* [What to do]
Reproduce the section of the listing that begins at the line containing "false, .hingeHeartbeat (2" and finishes at the line containing "badChan, .hngForce badChan". Include both end lines and nothing beyond them.

* [Material provided]
/-- Commands with one operand one past its field: the check refuses each. -/
theorem test_wf_refused_10 :
    ([.helloReceived 0 { hello0 with depth := 256 }, .linkDown 7 0, .linkDown 0 (2 ^ 64), .linkRetransmitTimeout 7 0,
      .linkRetransmitTimeout 0 (2 ^ 64), .fabricPacketReceived 7 0 0 0 false fabric0, .fabricPacketReceived 0 (2 ^ 64) 0 0
      false fabric0, .fabricPacketReceived 0 0 (2 ^ 16) 0 false fabric0, .fabricPacketReceived 0 0 0 65 false fabric0,
      .fabricPacketReceived 0 0 0 0 false { fabric0 with fragNo := 5 }, .fragmentReassemblyTimeout (2 ^ 16) 0,
      .fragmentReassemblyTimeout 0 (2 ^ 16), .ethernetFrame 3 0 0, .ethernetFrame 0 (2 ^ 48) 0, .ethernetFrame 0 0 (2 ^ 48),
      .tokenLendable (2 ^ 16), .tokenRequest { tokens0 with count := 65 }, .tokenGrant { tokens0 with count := 65 },
      .tokenAccept { tokens0 with count := 65 }, .tokenCommit { tokens0 with count := 65 }, .tokenAbort
      { tokens0 with count := 65 }, .tokenRenew { tokens0 with count := 65 }, .tokenRenewed { tokens0 with count := 65 },
      .tokenReturn { tokens0 with count := 65 }, .tokenRecall { tokens0 with count := 65 }, .tokenAcceptTimeout (2 ^ 32) 0,
      .tokenAcceptTimeout 0 (2 ^ 16), .tokenCommitWait (2 ^ 32) 0, .tokenCommitWait 0 (2 ^ 16), .leaseHalf (2 ^ 32) 0,
      .leaseHalf 0 (2 ^ 16), .leaseRelease (2 ^ 32) 0, .leaseRelease 0 (2 ^ 16), .leaseExpiry (2 ^ 32) 0, .leaseExpiry 0 (2
      ^ 16), .recallReturnTimer (2 ^ 32) 0] : List Instr).all (fun c => !c.wf) = true := by decide +kernel

/-- Commands with one operand one past its field: the check refuses each. -/
theorem test_wf_refused_11 :
    ([.recallReturnTimer 0 (2 ^ 16), .reissueClockExpiry (2 ^ 32) 0, .reissueClockExpiry 0 (2 ^ 16), .linStatus badChan,
      .linTokenStatus badChan, .linForward rq (2 ^ 16) [], .linForward badChan 0 [], .peerClaimFrame false (2 ^ 32) false
      false, .hingeHeartbeat (2 ^ 64) 0 0 false false, .hingeHeartbeat 0 3 0 false false, .hingeHeartbeat 0 0 (2 ^ 32) false
      false, .hingeEpochMessage badHinge, .hingeResync [] none (2 ^ 32), .hingeResync [badHinge] none 0, .hingeProofTest
      false false (2 ^ 31) false false false false, .hingeProofTest false false (-(2 ^ 31) - 1) false false false false,
      .hngStatus badChan, .hngSwitch badChan, .hngForce badChan false, .hngProofRun badChan, .updStatus badChan,
      .updStageBegin badChan [], .updStageWrite rq (2 ^ 32) 0 [], .updStageWrite rq 0 (2 ^ 16) [], .updStageWrite badChan 0
      0 [], .updVerify badChan, .updActivate badChan false, .activationRestart 4, .updConfirm badChan, .chainOffer (2 ^ 16)
      0, .chainOffer 0 (2 ^ 32), .chainRequest (2 ^ 16) 0 0 0, .chainRequest 0 (2 ^ 32) 0 0, .chainRequest 0 0 (2 ^ 32) 0,
      .chainRequest 0 0 0 (2 ^ 16), .chainChunk (2 ^ 16) 0 0 []] : List Instr).all (fun c => !c.wf) = true := by
      decide +kernel

/-- Commands with one operand one past its field: the check refuses each. -/
theorem test_wf_refused_12 :
    ([.chainChunk 0 (2 ^ 32) 0 [], .chainChunk 0 0 (2 ^ 32) [], .chainHave (2 ^ 16) 0, .chainHave 0 (2 ^ 32),
      .adcConversionComplete 24 false 0 false false, .adcConversionComplete 0 false 4096 false false, .urgentAdcRequest 3 0
      false, .urgentAdcRequest 0 25 false, .adcTrigEdge false 25 false, .rtcDiscipline (2 ^ 31), .rtcDiscipline (-(2 ^ 31) -
      1), .watchRule 4, .auxRead rq (2 ^ 32), .auxRead badChan 0, .auxConvert rq (2 ^ 8) 0, .auxConvert rq 0 (2 ^ 8),
      .auxConvert badChan 0 0, .auxTrigRead rq (2 ^ 8), .auxTrigRead badChan 0, .nlStatus badChan, .nlWakeAck badChan,
      .diagTokenRefill 18, .diagStatus badChan, .diagRead rq (2 ^ 16) 0, .diagRead rq 0 (2 ^ 8), .diagRead badChan 0 0,
      .diagFreeze rq (2 ^ 8), .diagFreeze badChan 0, .diagClear badChan, .rs485ByteReceived (2 ^ 8) false false,
      .sysRs485Send rq (2 ^ 16) [], .sysRs485Send badChan 0 [], .addressTableAgeing (2 ^ 48), .hingeEpochAck (2 ^ 64)] :
      List Instr).all (fun c => !c.wf) = true := by decide +kernel

/-! Worked examples of the manual. -/

/-- R187: 0x0003 is newer than 0xFFFE, and 0x8003 is older than 0x0003. -/
theorem test_serial_newer : serialNewer 16 0x0003 0xFFFE = true ∧ serialNewer 16 0x8003 0x0003 = false := by decide +kernel

/-- R42 and the feeder example of chapter 20: 32 A is a duty of 53.3 %, 17 A of 28.3 %. -/
theorem test_duty : dutyOf 32000 = 533 ∧ dutyOf 17000 = 283 := by decide +kernel

/-- Chapter 11, the host's first exchange: SYS_MODE_GET with SEQ 1 is 0x01300010, 0x00010000 and the CRC word. -/
theorem test_request_words : packet0.take 2 = [0x01300010, 0x00010000] ∧ packet0.length = 3 := by decide +kernel

/-- The host takes that request: SYS_MODE_GET answers at once, and the ACK entry is 0x80000001. -/
theorem test_packet_taken :
    (match exec (.hatchPacketTake 0) (withChan 0 { inbox := [packet0] } running) with
      | .next t => (chanOf t 0).acks
      | _ => []) = [0x80000001] := by decide +kernel

/-- The descriptor of chapter 12's worked example. -/
def capture0 : List Nat :=
  [0xC2C00005, 0x10000000, 0x4000F000, 0x00030028, 3, 96, 4, 4, 480, 3840, 160, 0]

/-- Chapter 12's worked example: 360 words; the source ends at offset 11 436 and the destination at 1 440; the last element
goes to 0x4000F59C; SWAP 3 turns 1A 2F 02 00 into 00 02 2F 1A. -/
theorem test_capture_descriptor :
    dTotal capture0 = 360 ∧ dExtremes capture0 false = (0x10000000, 0x10000000 + 11435) ∧
    dExtremes capture0 true = (0x4000F000, 0x4000F000 + 1439) ∧ dAddr capture0 true 359 = 0x4000F59C ∧
    dFieldsOk capture0 = true ∧ dRegionsOk true capture0 = true ∧ dSwap capture0 = 3 ∧
    dSwapBytes 3 [0x1A, 0x2F, 0x02, 0x00] = [0x00, 0x02, 0x2F, 0x1A] := by decide +kernel

/-- R535's example: a bucket emptied at 0 s holds one token again at 15 s, none before. -/
theorem test_bucket_refill :
    (refill (advanceTo (Tick.s 15) State.reset) { tokens := 0, since := some 0 }).tokens = 1 ∧
    (refill (advanceTo (Tick.s 14) State.reset) { tokens := 0, since := some 0 }).tokens = 0 := by decide +kernel

/-- R254: of two reads of a free semaphore the first obtains ACQUIRED, the second HELD with the first reader as owner. -/
theorem test_semaphore_two_reads :
    (match exec (.semaphoreRead 0 3) running with
      | .next t => (match exec (.semaphoreRead 0 0x10) t with
        | .next u => (t.kiln.semRead, u.kiln.semRead)
        | _ => (0, 0))
      | _ => (0, 0)) = (2 ^ 30 + 3 * 65536, 2 * 2 ^ 30 + 3 * 65536) := by decide +kernel

/-- Chapter 11, the host's first exchange: command 0x32 at address 0x000100 puts the three words of SYS_MODE_GET into queue
  0;
the same bytes under a command that R269 does not list are ignored. -/
theorem test_spi_write :
    let wire (c : Byte) : List Byte := [c, 0, 1, 0] ++ packet0.flatMap (le 4)
    (match exec (.hspiCsFalling (wire 0x32) 56) running, exec (.hspiCsFalling (wire 0x33) 56) running with
      | .next t, .next u => ((chanOf t 0).inbox, (chanOf u 0).inbox)
      | _, _ => ([], [])) = ([packet0], []) := by decide +kernel

/-- R269, R271: a byte written to the bulk window by 0x02 is read back by 0x6B, which takes 8 dummy clocks and 2 for the
  byte. -/
theorem test_spi_read :
    (match exec (.hspiCsFalling ([0x02, 1, 0, 5] ++ [0xA7]) 40) running with
      | .next t => (match exec (.hspiCsFalling [0x6B, 1, 0, 5] 10) t with
        | .next u => u.hatch.spiOut
        | _ => [])
      | _ => []) = [0xA7] := by decide +kernel

/-- R469: with no credit in the channel a packet waits, and PRIO 0 leaves first once one returns. -/
theorem test_credit_and_priority :
    let late : FabricPacket := { fabric0 with prio := 2 }
    let full : List (Nat × FabricPacket) := (List.range 8).map fun k => (k, fabric0)
    nextHeld { node0 with held := [late, fabric0], unacked := full } = none ∧
    nextHeld { node0 with held := [late, fabric0], unacked := full.drop 1 } = some fabric0 := by decide +kernel


/-! Witnesses: for each clause of an obligation, a state and operands that meet all its hypotheses together. -/

theorem witness_CommitCycleCompletes :
    (∃ (s : State), s.dom.d2 = true) ∧
    (∃ (s : State) (c : _), s.led.captured.find? (·.epoch == s.met.epoch) = some c ∧ s.dom.d2 = true ∧ s.led.writing = none
      ∧ s.met.samples.length = 320) ∧
    (∃ (s : State) (j : _) (c : _), s.led.writing = some (j, c) ∧ ((s.hold.stage = .finalCommit → sampleNow s ≤
      s.hold.tdSample))) ∧
    (∃ (s : State) (j : _) (c : _), s.led.writing = some (j, c) ∧ s.hold.stage = .finalCommit ∧ s.hold.tdSample < sampleNow
      s) :=
  ⟨⟨{ running with dom.d2 := true }, by decide +kernel⟩,
    ⟨{ running with led.captured := [cap0], met.samples := List.replicate 320 sample0 }, cap0, by decide +kernel⟩,
    ⟨{ running with led.writing := some (entry0, cap0) }, entry0, cap0, by decide +kernel⟩,
    ⟨{ running with led.writing := some (entry0, cap0), hold.stage := .finalCommit, met.epoch := 5 }, entry0, cap0, by
      decide +kernel⟩⟩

* [Answer section]
      false, .hingeHeartbeat (2 ^ 64) 0 0 false false, .hingeHeartbeat 0 3 0 false false, .hingeHeartbeat 0 0 (2 ^ 32) false
      false, .hingeEpochMessage badHinge, .hingeResync [] none (2 ^ 32), .hingeResync [badHinge] none 0, .hingeProofTest
      false false (2 ^ 31) false false false false, .hingeProofTest false false (-(2 ^ 31) - 1) false false false false,
      .hngStatus badChan, .hngSwitch badChan, .hngForce badChan false, .hngProofRun badChan, .updStatus badChan,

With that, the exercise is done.